== EXERCISE INSTRUCTIONS ==
The expected output is each line in the data below that includes the string "objectsTo".

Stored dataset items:

/-- The roster takes a well-formed frame of node n (R33). -/
def hear (n : Node) (m : Msg) (s : State) : State :=
  s.updLiu (fun u => { u with roster := put u.roster n (heardFrom m (look u.roster n)) })

/-- A roster entry at a beacon-period boundary (R34). -/
def agedEntry (x : RosterEntry) : RosterEntry :=
  if x.present = false then x
  else if x.heard then { x with heard := false }
  else if x.misses + 1 < 3 then { x with misses := x.misses + 1 }
  else RosterEntry.reset

/-- The roster is aged (R34). -/
def ageRoster (s : State) : State := s.updLiu (fun u => { u with roster := each (fun _ x => agedEntry x) u.roster })

/-! ### Dispatch (R26–R28, R32) -/

/-- A MAINT for this node: dropped in DUPLICATE_LATCH while a MAINT_DONE is owed (R161, R175); otherwise it goes to the WRU or
the FCU (R32). A SUSPECT cleared makes a choice pass due (R170). -/
def maintHeard (op : MaintOp) (w : Work) : Work :=
  if w.st.liu.link = .duplicateLatch ∧ w.st.maintOwed then w
  else match op with
    | .saveWear => w.upd saveWear
    | .readWear i => w.upd (readWear i)
    | .clearMarks first last =>
      { w.upd (clearMarks first last) with
        pass := w.pass || (decide (first ≤ last ∧ last ≤ 639) && w.st.suspectIn first last) }
    | .readFault => w.upd readFault
    | .clearFault => w.upd clearFault

/-- The blocks named for a frame's kind act on it (R32). -/
def act (n : Node) (m : Msg) (w : Work) : Work :=
  match m with
  | .source _ _ => w
  | .abort site => abortHeard site w
  | .claim r site net => claimHeard n r site net w
  | .release r _ _ => releaseHeard n r w
  | .cancel site net => cancelHeard n site net w
  | .beacon _ mask _ => beaconHeard n mask w
  | .clear r => clearHeard r w
  | .route site more fl q net ends => w.upd (routeHeard site more fl q net ends)
  | .unroute site net => w.upd (unrouteHeard site net)
  | .monitor site net on => w.upd (monitorHeard site net on)
  | .fence site token => w.upd (fenceHeard site token)
  | .maint target op => if target = w.st.cfl.node then maintHeard op w else w
  | .status site net o => statusHeard n site net o w
  | .ready => w
  | .note => w
  | .maintDone => w

/-- A well-formed frame of another node: the roster, the held waves it lets go, and the blocks it concerns (R26, R32, R131). -/
def takeMsg (n : Node) (m : Msg) (s : State) : State := finish (act n m (resumeHeld (Work.start (hear n m s))))

/-- A frame taken from the receive buffer: a malformed one is discarded, one of the own number latches (R27, R28). -/
def takeFrame (f : Frame) (s : State) : State :=
  match parse f with
  | none => s
  | some m => if f.src = s.cfl.node then latch f.kind s else takeMsg f.src m s

/-- The receive buffer without its front frame. -/
def popFrame (s : State) : State := s.updLiu (fun u => { u with rx := u.rx.tail })

/-- The frame at the front of the buffer is dispatched where it is of the row commanded. -/
def dispatchFront (fits : State → Frame → Bool) (s : State) : State :=
  match s.liu.rx with
  | [] => s
  | f :: _ => if s.running && fits s f then takeFrame f (popFrame s) else s

/-- The state as it will stand once every frame in the receive buffer has been dispatched (R24). -/
def State.afterBuffer (s : State) : State := s.liu.rx.foldl (fun s f => takeFrame f (popFrame s)) s

/-- The rows of the table a frame of a kind belongs to. -/
def isKind (k : Kind) (_ : State) (f : Frame) : Bool := decide (f.kind = k)

/-- A MAINT frame whose operation meets a test and whose target is this node; a malformed MAINT fits every MAINT row. -/
def isMaint (p : MaintOp → Bool) (s : State) (f : Frame) : Bool :=
  decide (f.kind = .maint) && (match parse f with
    | some (.maint target op) => decide (target = s.cfl.node) && p op
    | _ => true)

/-- A MAINT frame for another target node, or a malformed one. -/
def isMaintElsewhere (s : State) (f : Frame) : Bool :=
  decide (f.kind = .maint) && (match parse f with
    | some (.maint target _) => decide (target ≠ s.cfl.node)
    | _ => true)

/-! ### Objection and delivery (R24, R25, R30) -/

/-- The frame of some sampled bits. -/
def sampledFrame (h : Sampled) : Frame := ⟨h.prio, h.kind, h.src, h.payload⟩

/-- A damaged frame: its check failed, or its length field reads over 12 (R24). -/
def sampledDamaged (h : Sampled) : Bool :=
  decide (12 < h.length.val) || decide (frameCheck h.prio h.kind h.src h.length.val h.payload ≠ h.check)

/-- The part has cause to object to an undamaged frame: its buffer is full, a request lacks room, or a MAINT for this node
comes while a MAINT_DONE is owed (R24). -/
def State.objectsTo (s : State) (f : Frame) : Bool :=
  decide (4 ≤ s.liu.rx.length) || (match parse f with
    | some (.maint target _) => decide (target = s.cfl.node) && s.afterBuffer.maintOwed
    | some m => decide (f.src ≠ s.cfl.node) && s.afterBuffer.lacksRoom m
    | none => false)

/-- The consecutive-clean count in MUTED; at 32 the LIU returns to ACTIVE and MUTED_LEFT is noted (R30). -/
def countClean (damaged : Bool) (s : State) : State :=
  if s.liu.link ≠ .muted then s
  else if damaged then s.updLiu (fun u => { u with cleans := 0 })
  else if s.liu.cleans + 1 < 32 then s.updLiu (fun u => { u with cleans := u.cleans + 1 })
  else pendNote noteMutedLeft 0#16 (s.updLiu (fun u => { u with link := .active, objections := 0, cleans := 0 }))

/-- The end of a heard frame's check field: the part decides whether it objects, and in DUPLICATE_LATCH drives nothing
(R24, R31). The end of what is discarded of an abandoned frame decides nothing, and its slot and end bits follow (R23). -/
def checkFieldEnd (h : Sampled) (s : State) : State :=
  if s.quietLine && s.liu.synced then
    if s.liu.discarding then
      s.updLiu (fun u => { u with discarding := false, idle := false, idleFrom := later s.now 9 })
    else
      let objects := decide (s.liu.link ≠ .duplicateLatch) && (sampledDamaged h || s.objectsTo (sampledFrame h))
      let heard : Hearing := ⟨if sampledDamaged h then none else some (sampledFrame h), objects, s.now⟩
      (countClean (sampledDamaged h) s).updLiu (fun u => { u with hearing := some heard, idle := false })
  else s

/-- A heard frame whose slot read released joins the receive buffer; a full buffer loses it to this card (R25, R26, R31). The
idle line begins at an instant. -/
def deliver (idle : Time) (h : Hearing) (driven : Bool) (u : Liu) : Liu :=
  let u := { u with hearing := none, idleFrom := idle }
  match h.frame with
  | some f => if driven || h.objecting || decide (4 ≤ u.rx.length) then u else { u with rx := u.rx ++ [f] }
  | none => u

== WRITTEN ANSWER ==
def State.objectsTo (s : State) (f : Frame) : Bool :=
      let objects := decide (s.liu.link ≠ .duplicateLatch) && (sampledDamaged h || s.objectsTo (sampledFrame h))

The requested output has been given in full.